Yet by 1896 equality in American was dealt a harsh blow with the Supreme Court  ruling in Plessy v. Ferguson that declared separate but equal legal. That ruling would last until the Civil Rights Act of 1964.  Plessy sent a strong message that black people in American had no rights that a white person had to respect. Even the dissent in Plessy first argued that Black people were unequal humanly to whites, but that we should be given rights because the disenfranchisement of one group of people, even humanly unequal people, can create a slippery slope for the disenfranchisement of other segments of society.

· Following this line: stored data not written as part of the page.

-- ==== Sys2Proof/Machine/EngineState.lean ====
section
/-! DEFINITION. State of roped teams (chapter 05), Couloir engines (06) and arbiters (14). Every default is the value
after reset. -/

namespace Sys2Proof.Machine

/-- A residency (R155, R156). -/
structure Residency where
  /-- its TEAM_REGISTER command -/
  cid : Nat
  ctx : BitVec 16
  /-- bound queues with their deadline classes (R157) -/
  queues : List (BitVec 18 × BitVec 3)
  reserve : Bool
  width : Nat
  regs : Nat
  groups : Nat
  fill : Nat
  /-- QUEUE_CAP; 0: no cap -/
  cap : Nat
  /-- most teams dispatched and not finished -/
  inflight : Nat
  stall : Nat
  /-- ENTRY of the schedule's entries up to LAST (R158) -/
  schedule : List W64
  params : W64
  /-- the Spurs of the set in increasing number; rank i at place i -/
  spurs : List Nat
  inBase : Nat
  inStride : Nat
  inLen : Nat
  outBase : Nat
  outStride : Nat
  outLen : Nat
  outRank : Nat
  inOff : Nat
  inStep : Nat
  faultQueue : BitVec 18
  /-- registration waits for reservations (R167) -/
  pending : Bool := false
  /-- a Spur of the set was retired (R173) -/
  suspended : Bool := false
  /-- the TEAM_RELEASE command that waits for the last team (R175) -/
  releasing : Option Nat := none
  /-- released by a context reset -/
  dropped : Bool := false
  /-- queues favoured at the next close (R164) -/
  favoured : List (BitVec 18) := []
  /-- closed teams not yet dispatched, oldest first -/
  closed : List Nat := []
deriving DecidableEq, Repr

/-- A candidate of the team former (R161). -/
structure Candidate where
  cid : Nat
  res : Nat
  queue : BitVec 18
  cls : BitVec 3
  deadline : W64
deriving DecidableEq, Repr

/-- A row of a team. -/
structure TeamRow where
  cid : Nat
  queue : BitVec 18
  cls : BitVec 3
  inAddr : W64
  outAddr : W64
  seqPos : W32
  tag : W32
  /-- first condition met that applies to the row (R171) -/
  status : Option Byte := none
deriving DecidableEq, Repr

/-- A closed team (R163 to R170). -/
structure Team where
  res : Nat
  rows : List TeamRow
  byDeadline : Bool
  closeTime : W64
  /-- earliest deadline among its rows -/
  deadline : W64
  /-- dispatch sequence number, once dispatched (R165) -/
  seq : Option W32 := none
  late : Bool := false
  /-- Spurs on which the team block has started, and those on which it has ended -/
  started : List Nat := []
  ended : List Nat := []
  /-- index of the schedule entry that runs or is to run next -/
  entry : Nat := 0
  /-- entry each die of the set is to run next, by tensor die -/
  dieEntry : Tbl Nat := []
  /-- entry-done notices: (receiving die, sending die, entry) -/
  notices : List (Nat × Nat × Nat) := []
  /-- status of the first fault, or of what stopped the team -/
  fault : Option Byte := none
  /-- the LAST entry is done on every Spur and the outputs are being written -/
  scattering : Bool := false
  /-- rows whose completion has been posted -/
  posted : Nat := 0
deriving DecidableEq, Repr

/-- The team former (R161 to R165). -/
structure TeamFormer where
  residencies : Tbl Residency := []
  /-- candidates in accept order, module-wide -/
  cands : List Candidate := []
  teams : Tbl Team := []
  nextTeam : Nat := 0
  nextSeq : W32 := 0
deriving DecidableEq, Repr

/-- Running state of one query head of a scan (R191). -/
structure HeadState where
  m : W32
  l : W32
  o : List W32
deriving DecidableEq, Repr

/-- Where a Couloir command is. -/
inductive ClPhase
  /-- in class F5, on its way -/
  | sent
  /-- in the queue of its memory die -/
  | queued
  /-- on an engine -/
  | running (eng : Nat)
  /-- in a resume record of an engine -/
  | record (eng : Nat)
  /-- its result is on its way -/
  | result
deriving DecidableEq, Repr

/-- A Couloir command (R178). -/
structure ClCmd where
  sp : Nat
  blk : Nat
  ctx : BitVec 16
  ctr : Nat
  num : W32
  /-- memory die md, for die 5 + md -/
  md : Nat
  prio : Nat
  heads : Nat
  dim : Nat
  fmt : Nat
  btable : W64
  basePos : Nat
  nblk : Nat
  lo0 : Nat
  hi0 : Nat
  lo1 : Nat
  hi1 : Nat
  /-- result address in the Spur's local memory -/
  raddr : Nat
  scale : W32
  tag : W32
  query : List Byte := []
  phase : ClPhase := .sent
  /-- it has been resumed from a record (R417) -/
  resumed : Bool := false
  /-- next step -/
  step : Nat := 0
  keys : Nat := 0
  status : Byte := 0
  state : List HeadState := []
deriving DecidableEq, Repr

/-- The Couloir engines. -/
structure Couloir where
  cmds : Tbl ClCmd := []
  next : Nat := 0
  /-- command queue of each memory die, in order of arrival -/
  queues : Tbl (List Nat) := []
  /-- credits of tensor die td taken for memory die md, at md * 16 + td (R181) -/
  credits : Tbl Nat := []
deriving DecidableEq, Repr

/-- A request waiting at an arbiter, or its holder. -/
structure ArbReq where
  input : Nat
  /-- rank it carries (R414) -/
  rank : Option Nat := none
  /-- ranks above every other request (R414) -/
  now : Bool := false
  /-- what it serves: a number of the requester's own -/
  id : Nat
  /-- units done, kept in a resume record (R417) -/
  progress : Nat := 0
deriving DecidableEq, Repr

/-- An arbiter (R413 to R421). -/
structure Arbiter where
  queue : List ArbReq := []
  holder : Option ArbReq := none
  /-- the holder is in a locked sequence (R418) -/
  locked : Bool := false
  records : List ArbReq := []
  /-- input granted last -/
  last : Nat := 7
  /-- decisions at which an input has been passed over (R416) -/
  aged : Tbl Nat := []
deriving DecidableEq, Repr

end Sys2Proof.Machine
end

We have seen this fundamental belief of human inequality play its self out in the legal system and in the media over and again through the ream of  respectability. Respectability has been the litmus test rather then justice for blacks in American over and again. There is an assumption that he must be flawed in someway and that is what caused his death rather than injustice.

Most recently, we can look to the Trayvon Martin's case.  The underlined assessment of White America was that he must have been a criminal or going to engage in criminal activity because he was wearing a hoodie! George Zimmerman's argument was that Trayvon, "looked suspicious" because of how he was dressed. A child on his way home from a grocery store carrying juice and a bag of candy was killed because of how he was dressed and his murderer acquitted because reasonable doubt was given based on the character of that child.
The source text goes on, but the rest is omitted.